- Task to carry out:
Whenever the word "addr" appears in a line of the data below, copy that line.

[Stored data]
+++++
-- ==== Sys2Proof/Machine/Stream.lean ====
section
/-! DEFINITION. The matrix sequencer: a block's stream, its dependency table, operand maps, matrix passes, the vault's adders
and the teller (R12, R52, R53, R55, R57, R60, R160 to R170, R239 to R244). -/

namespace Sys2Proof.Machine

/-! A stream and its table (R160, R161). -/

/-- A stream at its start (R160). -/
def Stream.start (entry : Nat) (reservation : Option Nat) : Stream :=
  { pc := entry, maps := [], counters := [], seen := [], entries := [], state := .running, nextId := 0,
    reservation := reservation }

def Stream.map (st : Stream) (m : Nat) : OperandMap := tgetD OperandMap.zero st.maps m

/-- A map as an MMAP word leaves it (R163). -/
def mapAfter (op : StreamOp) (ms : Sparse OperandMap) : Sparse OperandMap :=
  match op with
  | .mmapShape m x y => tset ms m.toNat { tgetD OperandMap.zero ms m.toNat with m := x.toNat, n := y.toNat }
  | .mmapK m k o => tset ms m.toNat { tgetD OperandMap.zero ms m.toNat with k := k.toNat, kofs := o.toNat }
  | .mmapAcc m r ta tb => tset ms m.toNat { tgetD OperandMap.zero ms m.toNat with row := r.toNat, ta := ta, tb := tb }
  | _ => ms

/-- The maps as every word fetched so far leaves them, which an entry captures (R161). -/
def Stream.mapsAhead (st : Stream) : Sparse OperandMap :=
  (st.entries.filter fun e => !e.issued).foldl (fun ms e => match e.op with | some op => mapAfter op ms | none => ms) st.maps

/-! Faults (R162). -/

/-- The lowest-numbered live wave of a block. -/
def State.firstWave (s : State) (bid : Nat) : Option Nat :=
  let best := (s.run.waves.filter fun w => w.2.block == bid).foldl (fun (m : Option (Nat × Nat)) w => match m with
    | some x => if w.2.index < x.1 then some (w.2.index, w.1) else some x
    | none => some (w.2.index, w.1)) none
  best.map (·.2)

/-- A trap made due in a wave, at the next instruction boundary of its lowest path; a wave that has been killed and not issued again has no
path yet, and keeps it (R162, R255). -/
def State.dueWave (s : State) (wid : Nat) (d : DueTrap) : State :=
  match s.pathsOf wid with
  | q :: _ => s.addDue q.1 d
  | [] => s.onWave wid fun w => { w with due := dueInsert w.due d }

/-- Read references of an entry returned. -/
def State.unrefTiles (s : State) (bid : Nat) : List Nat → State
  | [] => s
  | t :: ts =>
    (match s.tileOf bid t with
     | some e => s.setTile e.1 e.2.unref
     | none => s).unrefTiles bid ts

/-- A stream stopped, with its trap or, where no wave lives, its interrupt: entries not yet issued are discarded, the others take effect
(R12, R162). -/
def State.stopStream (s : State) (bid addr cause : Nat) : State :=
  let s1 := s.onStream bid fun st => { st with state := .stopped, entries := st.entries.filter (·.issued) }
  match s1.firstWave bid with
  | some wid => s1.dueWave wid ⟨3, cause, BitVec.ofNat 64 (addr % 2 ^ 49 + 2 ^ 63), none, s.clk⟩
  | none => s1.interrupt (.streamStopped bid addr cause)

/-! Work that follows an entry's issue (R164, R167, R168, R242). -/

/-- The vault with a block of zeros. -/
def zeroVault (s : State) (cluster row rows cols : Nat) : State :=
  let zeros := (List.range rows).map fun i => (List.range cols).map fun j => (vaultKey cluster (row + i) j, (0 : Word))
  { s with vault := tsets s.vault zeros.flatten }

/-- References taken on tiles. -/
def State.refTiles (s : State) (bid : Nat) : List Nat → State
  | [] => s
  | t :: ts =>
    (match s.tileOf bid t with
     | some e => s.setTile e.1 { e.2 with refs := e.2.refs + 1 }
     | none => s).refTiles bid ts

/-- Whether the vault's adders work on an entry: macz and mscl, one at a time. -/
def StreamEntry.adding (e : StreamEntry) : Bool := (e.op.bind mmaOf).isNone && e.inFlight != 0

/-- Whether an issued entry may take effect on its rows now: no earlier entry stands before it, no vacc.wr writes them, and the tile whose
scales it reads is ready. -/
def State.mayAct (s : State) (bid : Nat) (b : Block) (st : Stream) (e : StreamEntry) : Bool :=
  e.issued && !st.blockedRows e false && !s.entryTested bid b e && !(e.rows.any fun r => s.vaccWrites (b.core / 4) r.1 r.2)
    && ((e.op.bind mmaOf).isSome || e.tiles.all fun t => match s.tileOf bid t with | some u => u.2.readable | none => false)

/-- The adders of a stream begin its oldest macz or mscl that may act, if they are free: it holds a reference on its tile until it retires
(R168, R236). -/
def State.startAdder (s : State) (bid : Nat) : State :=
  match s.block bid with
  | none => s
  | some b =>
    match b.stream with
    | none => s
    | some st =>
      if st.entries.any StreamEntry.adding || !s.run.running || s.run.halted then s
      else
        match st.entries.find? fun e => (e.op.bind mmaOf).isNone && e.begun && s.mayAct bid b st e with
        | none => s
        | some e => (s.refTiles bid e.tiles).onStream bid fun st => st.onEntry e.id fun e => { e with nextPass := 1, inFlight := 1 }

/-- The oldest issued mma without a pass, which clears its rows when it may (R164). -/
def State.clearRows (s : State) (bid : Nat) : Option State :=
  match s.block bid with
  | none => none
  | some b =>
    match b.stream with
    | none => none
    | some st =>
      (st.entries.find? fun e => (match e.op.bind mmaOf with
        | some g => passesOf g e.map == 0
        | none => false) && s.mayAct bid b st e).map fun e =>
          (zeroVault s (b.core / 4) e.map.row e.map.m e.map.n).onStream bid fun st => st.dropEntry e.id

/-- Every mma without a pass that may act, in turn. -/
def State.clearAll (s : State) (bid : Nat) : Nat → State
  | 0 => s
  | fuel + 1 =>
    match s.clearRows bid with
    | some t => t.clearAll bid fuel
    | none => s

/-- What follows at once from a change of a stream's entries, its tiles or its rows: clearing instructions take effect, the adders begin
the next entry, and the cycles from which passes are eligible are noted. -/
def State.settleStream (s : State) (bid : Nat) : State :=
  ((s.clearAll bid Config.streamEntries).startAdder bid).refreshStream bid

/-! Fetching (R12, R161). -/

/-- What fetching a stream word gives. -/
inductive StreamFetch
  | word (w : Nat)
  | fault (cause : Nat)
  | wait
+++++
- Response for this exercise:
def State.stopStream (s : State) (bid addr cause : Nat) : State :=
  | some wid => s1.dueWave wid ⟨3, cause, BitVec.ofNat 64 (addr % 2 ^ 49 + 2 ^ 63), none, s.clk⟩
  | none => s1.interrupt (.streamStopped bid addr cause)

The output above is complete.